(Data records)
▬▬▬▬▬▬

-- ==== Sys2Proof/Machine/Ops.lean ====
section
/-! DEFINITION. Named operations over memory, registers, regions, frames, faults and events. Every family builds on these. -/

namespace Sys2Proof.Machine

/-! ### Sparse tables in canonical form: keys strictly rising, no entry at the default -/

/-- Value at key `a`; `d` where the list has none. -/
def kvGet {β : Type} (d : β) : List (Nat × β) → Nat → β
  | [], _ => d
  | (k, v) :: r, a => if k = a then v else kvGet d r a

/-- Sets key `a`, keeping the canonical form; setting the default removes the entry. -/
def kvSet {β : Type} [DecidableEq β] (d : β) : List (Nat × β) → Nat → β → List (Nat × β)
  | [], a, v => if v = d then [] else [(a, v)]
  | (k, w) :: r, a, v =>
    if a < k then (if v = d then (k, w) :: r else (a, v) :: (k, w) :: r)
    else if a = k then (if v = d then r else (a, v) :: r)
    else (k, w) :: kvSet d r a v

/-- The canonical form of a sparse memory. -/
abbrev Memory.wf (m : Cells) : Prop := m.Pairwise (fun x y => x.1 < y.1) ∧ ∀ c ∈ m, c.2 ≠ 0#8

/-- One byte of memory; an unlisted byte reads 0 (R448: boot fills memory with zero). -/
def memByte (m : Cells) (a : Nat) : Byte := kvGet 0#8 m a

/-- Writes one byte. -/
def memSet (m : Cells) (a : Nat) (b : Byte) : Cells := kvSet 0#8 m a b

/-- Writes bytes from address `a` up. -/
def memPut : Cells → Nat → List Byte → Cells
  | m, _, [] => m
  | m, a, b :: r => memPut (memSet m a b) (a + 1) r

/-- Removes the listed bytes of [a, a + n): they then read 0. -/
def memClear (m : Cells) (a n : Nat) : Cells := m.filter (fun c => !(a ≤ c.1 && c.1 < a + n))

/-- The listed bytes of [a, a + n). -/
def memSlice (m : Cells) (a n : Nat) : Cells := m.filter (fun c => a ≤ c.1 && c.1 < a + n)

/-- The `n` bytes from `a` of a slice in canonical form. -/
def readFrom : Nat → Nat → Cells → List Byte
  | 0, _, _ => []
  | n + 1, a, [] => 0#8 :: readFrom n (a + 1) []
  | n + 1, a, (k, v) :: r => if k = a then v :: readFrom n (a + 1) r else 0#8 :: readFrom n (a + 1) ((k, v) :: r)

/-- The `n` bytes from address `a`. -/
def memGet (m : Cells) (a n : Nat) : List Byte := readFrom n a (memSlice m a n)

/-- Little-endian number in the `n` bytes from `a` (R8). -/
def memNat (m : Cells) (a n : Nat) : Nat := leNat (memGet m a n)

/-- Copies `n` bytes from `src` to `dst`, the source read whole first. -/
def memCopy (m : Cells) (src dst n : Nat) : Cells :=
  (memSlice m src n).foldl (fun m c => memSet m (dst + (c.1 - src)) c.2) (memClear m dst n)

/-! ### Bit fields -/

/-- Bits [hi:lo] of a natural number. -/
def bits (v hi lo : Nat) : Nat := v / 2 ^ lo % 2 ^ (hi + 1 - lo)

/-- Bit `i` of a natural number as 0 or 1. -/
def bit (v i : Nat) : Nat := v / 2 ^ i % 2

/-- 1 for true. -/
def bnat (b : Bool) : Nat := if b then 1 else 0

/-- Whether two byte ranges meet. -/
def meets (x y : Nat × Nat) : Bool := x.1 < y.1 + y.2 && y.1 < x.1 + x.2

/-- Ceiling division. -/
def cdiv (a b : Nat) : Nat := (a + b - 1) / b

/-- A 64-bit natural number. -/
def nat64 (v : Nat) : Nat := v % 2 ^ 64

/-! ### Arrays and streams -/

/-- The array of a logical number. -/
def State.arr (s : State) (n : Nat) : ArrayState := s.arrays.getD n ArrayState.reset

/-- Changes one array. -/
def State.modArr (s : State) (n : Nat) (f : ArrayState → ArrayState) : State :=
  { s with arrays := s.arrays.modify n f }

/-- One stream context of an array. -/
def ArrayState.ctx (a : ArrayState) : Stream → StreamCtx
  | .f => a.f
  | .b => a.b
  | .u => a.u

/-- Changes one stream context of an array. -/
def ArrayState.modCtx (a : ArrayState) (st : Stream) (g : StreamCtx → StreamCtx) : ArrayState :=
  match st with
  | .f => { a with f := g a.f }
  | .b => { a with b := g a.b }
  | .u => { a with u := g a.u }

/-- One stream context of the module. -/
def State.ctx (s : State) (n : Nat) (st : Stream) : StreamCtx := (s.arr n).ctx st

/-- Changes one stream context of the module. -/
def State.modCtx (s : State) (n : Nat) (st : Stream) (g : StreamCtx → StreamCtx) : State :=
  s.modArr n (fun a => a.modCtx st g)

/-- The three streams in their order (R363). -/
def allStreams : List Stream := [.f, .b, .u]

/-- The descriptor queue of a stream (R261). -/
def ArrayState.dmaq (a : ArrayState) : Stream → List Desc
  | .f => a.queueF
  | .b => a.queueB
  | .u => a.queueU

/-- Changes the descriptor queue of a stream. -/
def ArrayState.modDmaq (a : ArrayState) (st : Stream) (g : List Desc → List Desc) : ArrayState :=
  match st with
  | .f => { a with queueF := g a.queueF }
  | .b => { a with queueB := g a.queueB }
  | .u => { a with queueU := g a.queueU }

/-- Number of arrays the loaded program runs on (R4, R279), or the grade's count. -/
def State.nArrays (s : State) : Nat :=
  match s.host.image with
  | some i => i.n
  | none => s.dev.grade.arrays

/-- The effective spare map: the factory map with the substitution records applied, failed spares marked (R13 to R16). -/
def spareMap (d : Device) (failed : List Nat) : List Nat :=
  let m := d.subst.foldl (fun (m : List Nat) r => (m.set r.1 0xFD).set r.2.2 r.2.1) d.factoryMap
  failed.foldl (fun m p => m.set p 0xFD) m

/-- The spare-map entry of a physical position. -/
def State.mapEntry (s : State) (p : Nat) : Nat := (spareMap s.dev s.host.posFailed).getD p 0xFF

/-- Physical position of a logical array (R14): while it waits for a spare, the one that has failed (R16); 68 when none carries it. -/
def State.posOf (s : State) (n : Nat) : Nat :=
  match s.host.substWaiting.find? (fun w => w.1 == n) with
  | some w => w.2
  | none => (spareMap s.dev s.host.posFailed).findIdx (· == n)

/-! ### Register values -/

/-- Reset value of a register as a word. -/
def State.regDefault (s : State) (off : Nat) : W32 := BitVec.ofNat 32 (regReset s.dev.grade off)

/-- Committed, sticky or counter value of a register. -/
def State.reg (s : State) (off : Nat) : W32 := kvGet (s.regDefault off) s.regs.vals off

/-- Sets a register value. -/
def State.setReg (s : State) (off : Nat) (v : W32) : State :=
  { s with regs := { s.regs with vals := kvSet (s.regDefault off) s.regs.vals off v } }

/-- Register value as a natural number. -/
def State.regN (s : State) (off : Nat) : Nat := (s.reg off).toNat

/-- The bits of a register that hardware has set in the present bus cycle: a write in that cycle does not clear them (R406). -/
def State.raisedNow (s : State) (off : Nat) : W32 := if s.regs.raisedBus == s.thy.bus then kvGet 0#32 s.regs.raised off else 0

/-- Remembers that hardware sets bits of a register in the present bus cycle (R406). -/
def State.noteRaised (s : State) (off mask : Nat) : State :=
  let old := if s.regs.raisedBus == s.thy.bus then s.regs.raised else []
  { s with regs := { s.regs with raisedBus := s.thy.bus, raised := kvSet 0#32 old off (s.raisedNow off ||| BitVec.ofNat 32 mask) } }

/-- Sets bits of a register: hardware's side of a W1C or status bit (R406). -/
def State.setBits (s : State) (off mask : Nat) : State :=
  (s.noteRaised off mask).setReg off (s.reg off ||| BitVec.ofNat 32 mask)

/-- Adds to a 32-bit counter, modulo 2³² (R407). -/
def State.bump (s : State) (off n : Nat) : State :=
  if n = 0 then s else s.setReg off (s.reg off + BitVec.ofNat 32 n)

/-- Sets an RW register from hardware or Sage: committed value and shadow (log 38). -/
def State.setRw (s : State) (off : Nat) (v : W32) : State :=
  let t := s.setReg off v
  { t with regs := { t.regs with shadows := kvSet (t.regDefault off) t.regs.shadows off v } }

/-- Value of an SL pair. -/
def State.reg64 (s : State) (off : Nat) : Nat := s.regN off + 2 ^ 32 * s.regN (off + 4)

/-- Sets an SL pair. -/
def State.setReg64 (s : State) (off v : Nat) : State :=
  (s.setReg off (BitVec.ofNat 32 v)).setReg (off + 4) (BitVec.ofNat 32 (v / 2 ^ 32))

/-- Adds to a 64-bit counter, modulo 2⁶⁴ (R407). -/
def State.bump64 (s : State) (off n : Nat) : State :=
  if n = 0 then s else s.setReg64 off (nat64 (s.reg64 off + n))

/-- BAR0 offset of a register of a logical array's block. -/
def State.arrReg (s : State) (n rel : Nat) : Nat := arrBase (s.posOf n) + rel

/-- Adds to an array counter. -/
def State.bumpArr (s : State) (n rel k : Nat) : State := s.bump (s.arrReg n rel) k

/-- Adds to a 64-bit array counter. -/
def State.bumpArr64 (s : State) (n rel k : Nat) : State := s.bump64 (s.arrReg n rel) k

/-- Sets sticky bits of an array's ARR_STATUS. -/
def State.setArrBits (s : State) (n rel mask : Nat) : State := s.setBits (s.arrReg n rel) mask

/-! ### Free values -/

/-- A fresh free word (log 1). -/
def State.freeWord (s : State) : W32 := Config.freeWord s.freeCtr

/-- The free words used up. -/
def State.used (s : State) (n : Nat) : State := { s with freeCtr := s.freeCtr + n }

/-- `n` fresh free bytes. -/
def State.freeBytes (s : State) (n : Nat) : List Byte :=
  (List.range n).map (fun i => Config.freeByte (s.freeCtr + i))

/-! ### Address space and regions (R206, R210, R212) -/

/-- Base of the scratchpad slices. -/
def scratchBase : Nat := 0x100000000000

/-- Base of the gradient-buffer slices. -/
def gradBase : Nat := 0x110000000000

/-- Size of a slice. -/
def sliceSize : Nat := 0x2000000

/-- Whether an address lies in the far tier of the module. -/
def State.isFar (s : State) (a : Nat) : Bool := a < s.dev.grade.farBytes

/-- Logical array whose scratchpad slice holds an address. -/
def scratchOf (a : Nat) : Option Nat :=
  if scratchBase ≤ a && a < scratchBase + 256 * sliceSize then some ((a - scratchBase) / sliceSize) else none

/-- Logical array whose gradient-buffer slice holds an address. -/
def gradOf (a : Nat) : Option Nat :=
  if gradBase ≤ a && a < gradBase + 256 * sliceSize then some ((a - gradBase) / sliceSize) else none

/-- The three kinds of access of R210. -/
inductive Access where
  | read | write | add
  deriving DecidableEq, Repr

/-- Access bit of R210. -/
def Access.bit : Access → Nat
  | .read => 0
  | .write => 1
  | .add => 2

/-- Users bits of ring and mirror receives, and of the host (R210). -/
def ringUser : Nat := 3

/-- Users bit of the host. -/
def hostUser : Nat := 4

/-- Whether a region permits an access of [a, a + n) (R212). `win`: the accessor may write state windows. -/
def Region.permits (r : Region) (a n user : Nat) (acc : Access) (win : Bool) : Bool :=
  r.kind != 6 && r.base ≤ a && a + n ≤ r.base + r.size && r.users.testBit user && r.access.testBit acc.bit &&
    (match r.kind with
      | 1 => acc == .read
      | 2 => acc == .read || win
      | _ => true)

/-- Whether an address is one an array may name as its own operand: outside every slice, or in its own (R12, R164). -/
def ownSlice (arr a : Nat) : Bool := ((scratchOf a).orElse (fun _ => gradOf a)).all (· == arr)
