/-- The positions of an MMG tile: per line, (position, +0, slot index) (R84, R86). `k` is the directory's cap, which sets the offset plane and the slot numbers, for a tile whose own header gives a lower cap too (DESIGN CHOICE, log 102). -/
def loadPositions (m : Cells) (a : Nat) (mask : Bool) (k : Nat) : CellTile :=
  let lines := (chunks 128 8 (tilePositions m a mask k)).zipIdx.map (fun (gs, l) =>
    gs.zipIdx.flatMap (fun (os, g) => os.zipIdx.map (fun (o, i) => (16 * g + o, FVal.zero, (l * 8 + g) * k + i))))
  ⟨0, lines, 0⟩

/-- The tile references that a preload reads from the directory's payload. -/
def Product.preTiles (p : Product) (m : Cells) (g : Seg) : List TileRef :=
  match p.kind with
  | .mmf | .mmt => p.segTiles m g
  | _ => if g.first then ((dirAt m p.dir).row m g.r).filter (fun t => t.e == g.set) else []

/-- Byte ranges of the tiles that a preload brings into the cells: the stationary tiles or position data of its segment, and for an MMG the X tile (R84, R85). Of a value tile that gives positions the whole is read, since row 6 of R62 tests its values (DESIGN CHOICE, log 102). -/
def Product.preRanges (p : Product) (m : Cells) (g : Seg) : List (Nat × Nat) :=
  (p.preTiles m g).map (fun t => (p.pay + t.ofs, (dirAt m p.dir).tileBytes)) ++
    (if p.kind == .mmg then tileRanges p.xAddr p.xStride (fmtOf p.xFmt) g.m (g.r - p.r0) else [])

/-- The cells after a preload: the segment's stationary tiles, or its X tile and positions (R84, R85). -/
def State.preload (s : State) (p : Product) (g : Seg) : Product × State :=
  let d := dirAt s.mem p.dir
  let ts := p.preTiles s.mem g
  let seg := if p.cells.isEmpty then max p.segAt s.cycle else p.segAt
  if p.kind == .mmg then
    ({ p with cells := p.cells ++ [ts.map (fun t => loadPositions s.mem (p.pay + t.ofs) d.maskDir d.capK)]
              held := p.held ++ [valueTile s.mem p.xAddr p.xStride (fmtOf p.xFmt) p.xAxis g.m (g.r - p.r0)], waited := [], segAt := seg }, s)
  else
    let x := s.loadCells p ts
    ({ p with cells := p.cells ++ [x.1], waited := [], segAt := seg }, x.2)

/-- The tiles of a preload with their bytes as R73 and R85 count them. -/
def Product.preSizes (p : Product) (m : Cells) (g : Seg) : List (Nat × Nat) :=
  let d := dirAt m p.dir
  (p.preTiles m g).map (fun t => (p.pay + t.ofs, match p.kind with
    | .mmf | .mmt => (tileHdr m (p.pay + t.ofs)).bytes
    | _ => if d.maskDir then maskTileSize else 512 + 512 * d.capK))

/-- The tiles that a preload has reached in cycle `now`: after the fixed latency its bytes pass at 1,024 a cycle, the X tile of an MMG first. A tile that has been reached is being read until the preload ends (DESIGN CHOICE, log 79). -/
def Product.reached (p : Product) (m : Cells) (g : Seg) (now : Nat) : List (Nat × Nat) :=
  let ts := p.preSizes m g
  let before := if p.kind == .mmg then streamedBytes (fmtOf p.xFmt) else 0
  let passed := 1024 * (p.preTime m g + 1 - (p.preAt - now))
  (ts.zipIdx.filter (fun (_, i) => before + ((ts.take i).map Prod.snd).sum < passed)).map Prod.fst

/-- The tile that is being written among those a preload has reached, if any (R79, R131). -/
def State.preloadWait (s : State) (p : Product) (g : Seg) : Option Nat :=
  ((p.reached s.mem g s.cycle).find? (fun r => s.tileWritten r)).map Prod.fst

/-- Whether a preload has reached a tile that meets a range and does not wait for it (R65, R79). -/
def State.preloadReads (s : State) (r : Nat × Nat) : Bool :=
  s.arrays.any (fun a => a.ops.any (fun o => match o.body with
    | .prod p => p.kind != .cand && p.nextPre.any (fun g => (p.reached s.mem g s.cycle).any (fun t => meets r t && !p.waited.contains t.1))
    | _ => false))

/-- PRELOAD_END: a stationary preload ends and its tiles are checked before any segment reads them. It waits for a tile that is being written, and counts the wait once a tile (R79, log 79). A preload of several tiles ends for all of them at once, and a fault of any is raised then (DESIGN CHOICE, log 79). -/
def execPreloadEnd (arr slot : Nat) (s : State) : Host.Outcome State Fault Refusal :=
  match s.op? arr slot with
  | some o =>
    match o.body with
    | .prod p =>
      match p.nextPre with
      | none => .next s
      | some g =>
        if s.cycle < p.preAt || p.kind == .cand then .next s
        else match s.preloadWait p g with
          | some t =>
            if p.waited.contains t then .next s
            else .next ((s.bump Reg.DMA_CODEC_WAIT 1).setOp arr { o with body := .prod { p with waited := p.waited ++ [t] } })
          | none =>
            match (p.preTiles s.mem g).findSome? (fun t => (p.tileFault s.mem o t).map (fun e => (t, e))) with
            | some (t, e) =>
              .next (s.productFault arr o { s.opFault o arr e.code e.row 0 with tileRow := t.r, tileCol := t.col })
            | none =>
              let c := s.corrected (p.preRanges s.mem g) arr
              match s.eccRanges (p.preRanges s.mem g) arr with
              | some (code, bad) => .next (c.productFault arr o (c.opFault o arr code 0 bad))
              | none =>
                let x := c.preload p g
                let p2 := match x.1.nextPre with
                  | some g' => { x.1 with preAt := s.cycle + x.1.preTime s.mem g' }
                  | none => x.1
                .next (x.2.setOp arr { o with body := .prod p2 })
    | _ => .next s
  | none => .next s
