/-- Issue checks of a vector instruction (R184). -/
def State.vecCheck (s : State) (h : Head) (opcode : Nat) (r : VecRec) : Option CheckFail :=
  let c := s.ctx h.arr h.stream
  firstFail [
    failIf (vecCodesBad opcode r || vecStridesBad opcode r) 0x24 1,
    failIf (!s.fusedOk h (vecFused r)) 0x24 2,
    failIf (r.rows.toNat == 0 || r.rows.toNat % 128 != 0 || r.cols.toNat == 0 || r.cols.toNat % 128 != 0 ||
      ((vecFused r) && c.fusedMade < c.fusedClaimed + vecPasses r)) 0x23 3,
    failIf ((opcode == 0x39 || opcode == 0x3A) && ((s.arr h.arr).tableHalf opcode r.slot.toNat).isNone) 0x24 4,
    (s.badPad h (s.vecRanges h opcode r)).map (fun x => ⟨0x10, 5, x⟩)]

/-- Whether a VTLOAD of a table slot is in flight (R183). -/
def ArrayState.tableLoading (a : ArrayState) (slot : Nat) : Bool :=
  a.ops.any (fun o => o.table == some slot && (match o.body with
    | .vtload .. => true
    | _ => false))

/-- A resolved source. -/
def StreamCtx.vsource (c : StreamCtx) (x : ORef) (stride : BitVec 32) : VOperand :=
  ⟨x.kind.toNat, if x.kind == 2#2 then 0 else c.oref x, x.format.toNat, stride.toNat, x.colZero, x.mxAxis,
   if x.kind == 2#2 then (c.sreg (x.ofs.toNat % 32)).truncate 32 else 0⟩

/-- Scalar registers a vector instruction reads. -/
def vecRegs (opcode : Nat) (r : VecRec) : List Nat :=
  ((vecRefs opcode r).filter (fun x => x.1.kind == 2#2)).map (fun x => x.1.ofs.toNat % 32) ++
  (if r.sr then [r.idxReg.toNat, r.seedReg.toNat] else [])

/-- What issue needs to know of a vector instruction. -/
def State.vecInfo (s : State) (h : Head) (opcode : Nat) (b : BodyP) (r : VecRec) : IssueInfo :=
  let wants := s.unstaged h.arr (s.operandObjs ((s.vecRanges h opcode r).map Prod.snd))
  let table := opcode == 0x39 || opcode == 0x3A
  { IssueInfo.simple opcode (vecRegs opcode r) with
    formatRows := if vecCodesBad opcode r then [1, 2] else [2]
    needSlot := true
    record := some (b.recRef, 64)
    hold := if table && (s.arr h.arr).tableLoading r.slot.toNat then some .table
      else if !wants.isEmpty && (s.window h.arr).isSome then some .staging else none
    check := (firstFail [s.vecCheck h opcode r, s.windowCheck h.arr wants 5]).map (s.checkFault h opcode 0xFFFF)
    wants := wants }

/-- The effect of issuing a vector instruction: its slot, its claim on fused entries (R175), its uses. -/
def State.startVec (s0 s : State) (h : Head) (opcode : Nat) (r : VecRec) (slot : Nat) : State :=
  let c := s0.ctx h.arr h.stream
  let objs := s0.operandObjs ((s0.vecRanges h opcode r).map Prod.snd)
  let fused := (vecFused r)
  let v : VecOp :=
    { opcode := opcode, a := c.vsource r.a r.aStride, b := c.vsource r.b r.bStride, c := c.vsource r.c r.cStride,
      d := c.vsource r.d r.dStride, rows := r.rows.toNat, cols := r.cols.toNat, slot := r.slot.toNat, sr := r.sr, saveIn := r.saveIn,
      idxBase := (c.sreg r.idxReg.toNat).toNat % 2 ^ 48, idxPitch := r.idxPitch.toNat, seed := (c.sreg r.seedReg.toNat).toNat,
      claim := c.fusedClaimed, started := 0, readyAt := if fused then s0.cycle else s0.cycle + s0.lat 0x10 }
  let s := if fused then s.modCtx h.arr h.stream (fun c => { c with fusedClaimed := c.fusedClaimed + vecPasses r }) else s
  let s := s.recordUses h.arr objs
  s.addOp h.arr { s0.newOp h opcode slot 0xFFFF 0 (.vec v) with
    table := if opcode == 0x39 || opcode == 0x3A then some r.slot.toNat else none, objs := objs.map (·.obj) }

/-- The vector instructions share issue. -/
def State.issueVec (s : State) (opcode : Nat) (h : Head) (b : BodyP) (r : VecRec) : Host.Outcome State Fault Refusal :=
  issue h (s.vecInfo h opcode b r) (fun slot t => s.startVec t h opcode r slot) s

/-- VADD (R167). -/
def execVadd (h : Head) (b : BodyP) (r : VecRec) (s : State) : Host.Outcome State Fault Refusal := s.issueVec 0x30 h b r

/-- VSUB (R167). -/
def execVsub (h : Head) (b : BodyP) (r : VecRec) (s : State) : Host.Outcome State Fault Refusal := s.issueVec 0x31 h b r

/-- VMUL (R167). -/
def execVmul (h : Head) (b : BodyP) (r : VecRec) (s : State) : Host.Outcome State Fault Refusal := s.issueVec 0x32 h b r

/-- VFMA (R167). -/
def execVfma (h : Head) (b : BodyP) (r : VecRec) (s : State) : Host.Outcome State Fault Refusal := s.issueVec 0x33 h b r

/-- VMAX (R167). -/
def execVmax (h : Head) (b : BodyP) (r : VecRec) (s : State) : Host.Outcome State Fault Refusal := s.issueVec 0x34 h b r

/-- VMIN (R167). -/
def execVmin (h : Head) (b : BodyP) (r : VecRec) (s : State) : Host.Outcome State Fault Refusal := s.issueVec 0x35 h b r

/-- VABS (R167). -/
def execVabs (h : Head) (b : BodyP) (r : VecRec) (s : State) : Host.Outcome State Fault Refusal := s.issueVec 0x36 h b r

/-- VNEG (R167). -/
def execVneg (h : Head) (b : BodyP) (r : VecRec) (s : State) : Host.Outcome State Fault Refusal := s.issueVec 0x37 h b r

/-- VCVT (R167). -/
def execVcvt (h : Head) (b : BodyP) (r : VecRec) (s : State) : Host.Outcome State Fault Refusal := s.issueVec 0x38 h b r

/-- VFN (R167, R182). -/
def execVfn (h : Head) (b : BodyP) (r : VecRec) (s : State) : Host.Outcome State Fault Refusal := s.issueVec 0x39 h b r

/-- VDER (R146, R147). -/
def execVder (h : Head) (b : BodyP) (r : VecRec) (s : State) : Host.Outcome State Fault Refusal := s.issueVec 0x3A h b r

/-! ### Passes (R165, R168 to R172) -/

/-- Whether a source comes from the scratchpad. -/
def VOperand.inPad (o : VOperand) : Bool := o.kind == 0

/-- The words of one tile of a source (R165, R169). -/
def VOperand.words (o : VOperand) (m : Cells) (q : List W32) (ti tj : Nat) : List W32 :=
  if o.kind == 2 then List.replicate 16384 o.scalar
  else if o.kind == 1 then q
  else
    let f := fmtOf o.fmt
    if f.mx || (o.stride != 0 && !o.colZero) then (wordTile m o.addr o.stride f o.axis ti tj).flatten
    else
      let w := f.bits / 8
      let at_ := fun (i j : Nat) => o.addr + (if o.stride == 0 then 0 else (128 * ti + i) * o.stride) + (if o.colZero then 0 else (128 * tj + j) * w)
      (List.range 128).flatMap (fun i => (List.range 128).map (fun j => toFP32 f (memNat m (at_ i j) w) 0))

/-- Elements of one tile of a source whose conversion to FP32 saturates (R31, R33). -/
def VOperand.inSats (o : VOperand) (m : Cells) (ti tj : Nat) : Nat :=
  if o.kind != 0 then 0 else tileInSats m o.addr o.stride (fmtOf o.fmt) o.axis ti tj

/-- Byte ranges of one tile of a scratchpad source. -/
def VOperand.ranges (o : VOperand) (ti tj : Nat) : List (Nat × Nat) :=
  if o.kind != 0 then []
  else
    let f := fmtOf o.fmt
    if f.mx || (o.stride != 0 && !o.colZero) then tileRanges o.addr o.stride f ti tj
    else
      let w := f.bits / 8
      let row := fun (i : Nat) => o.addr + (if o.stride == 0 then 0 else (128 * ti + i) * o.stride) + (if o.colZero then 0 else 128 * tj * w)
      let n := if o.colZero then w else 128 * w
      if o.stride == 0 then [(row 0, n)] else (List.range 128).map (fun i => (row i, n))

/-- Bytes that a pass reads of a source (R169). -/
def VOperand.passBytes (o : VOperand) : Nat :=
  if o.kind != 0 then 0
  else
    let f := fmtOf o.fmt
    if f.mx then headerlessSize f
    else (if o.stride == 0 then 1 else 128) * (if o.colZero then 1 else 128) * (f.bits / 8)

/-- The sources the operation reads. -/
def VecOp.sources (v : VecOp) : List VOperand := [v.a, v.b, v.c].take (vecSources v.opcode)

/-- Tile of pass k. -/
def VecOp.tile (v : VecOp) (k : Nat) : Nat × Nat := (k / (v.cols / 128), k % (v.cols / 128))

/-- Passes of the instruction. -/
def VecOp.passes (v : VecOp) : Nat := v.rows / 128 * (v.cols / 128)

/-- Whether the operation runs in 16-bit mode (R168). -/
def VecOp.mode16 (v : VecOp) : Bool :=
  vec16 v.opcode && !v.saveIn && v.a.kind != 1 && (fmtOf v.d.fmt).half && v.sources.all (fun o => o.kind != 0 || (fmtOf o.fmt).half)

/-- t_pass (R170). -/
def VecOp.passTime (v : VecOp) : Nat :=
  let rb := (v.sources.map VOperand.passBytes).sum
  let wb := headerlessSize (fmtOf v.d.fmt) + (if v.saveIn then 65536 else 0)
  max (16384 / (if v.mode16 then 512 else 256)) (max (cdiv rb 2048) (max (cdiv wb 2048) (if v.a.kind == 1 then 64 else 0)))

/-- The results of one pass: writes and saturations of inputs, operation and outputs (R31, R33, R146, R148, R166). -/
def VecOp.compute (v : VecOp) (m : Cells) (a : ArrayState) (q : List W32) (step k : Nat) : List (Nat × List Byte) × Nat :=
  let (ti, tj) := v.tile k
  let t := a.tableHalf v.opcode v.slot
  let x := v.a.words m q ti tj
  let y := if 2 ≤ vecSources v.opcode then v.b.words m q ti tj else []
  let z := if vecSources v.opcode == 3 then v.c.words m q ti tj else []
  let res := x.zipIdx.map (fun (w, i) => vecElem v.opcode t w (y.getD i 0) (z.getD i 0))
  let (ws, sat) := tileWrites v.d.addr v.d.stride (fmtOf v.d.fmt) v.d.axis ⟨v.sr, v.seed, step, v.idxBase, v.idxPitch⟩ ti tj (asRows (res.map Prod.fst))
  let save := if v.saveIn then (tileWrites v.c.addr v.c.stride .fp32 false ⟨false, 0, 0, 0, 0⟩ ti tj (asRows x)).1 else []
  (ws ++ save, (v.sources.map (fun o => o.inSats m ti tj)).sum + sat + (res.map Prod.snd).sum)

/-- Whether two byte ranges share a 32-byte unit (R172). -/
def shareUnit (x y : Nat × Nat) : Bool := x.1 / 32 < (y.1 + y.2 + 31) / 32 && y.1 / 32 < (x.1 + x.2 + 31) / 32

/-- Whether the next pass of an operation must wait for a write that has not landed (R172). -/
def ArrayState.mustWait (a : ArrayState) (v : VecOp) : Bool :=
  let (ti, tj) := v.tile v.started
  let rs := v.sources.flatMap (fun o => o.ranges ti tj)
  a.landings.any (fun l => l.writes.any (fun w => rs.any (fun r => shareUnit r (w.1, w.2.length))))

/-- The queue entry that feeds the next pass of a fused operation (R175). -/
def ArrayState.feeding (a : ArrayState) (st : Stream) (v : VecOp) : Option QEntry :=
  a.queue.find? (fun q => q.stream == st && q.fused && !q.index && q.seqNo == v.claim + v.started)

/-- A pass or drain the engine could start: (cycle it became ready, rank among equals, entry or operation). -/
inductive PassChoice where
  | drain (at_ : Nat) (q : QEntry)
  | op (at_ : Nat) (o : Op) (v : VecOp)
  deriving DecidableEq, Repr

▬▬▬▬▬▬

§ **WORK TO COMPLETE**: Pull every line with "gradient" from the records.

§ **EXERCISE RESPONSE**:
/-- Base of the gradient-buffer slices. -/
/-- Logical array whose gradient-buffer slice holds an address. -/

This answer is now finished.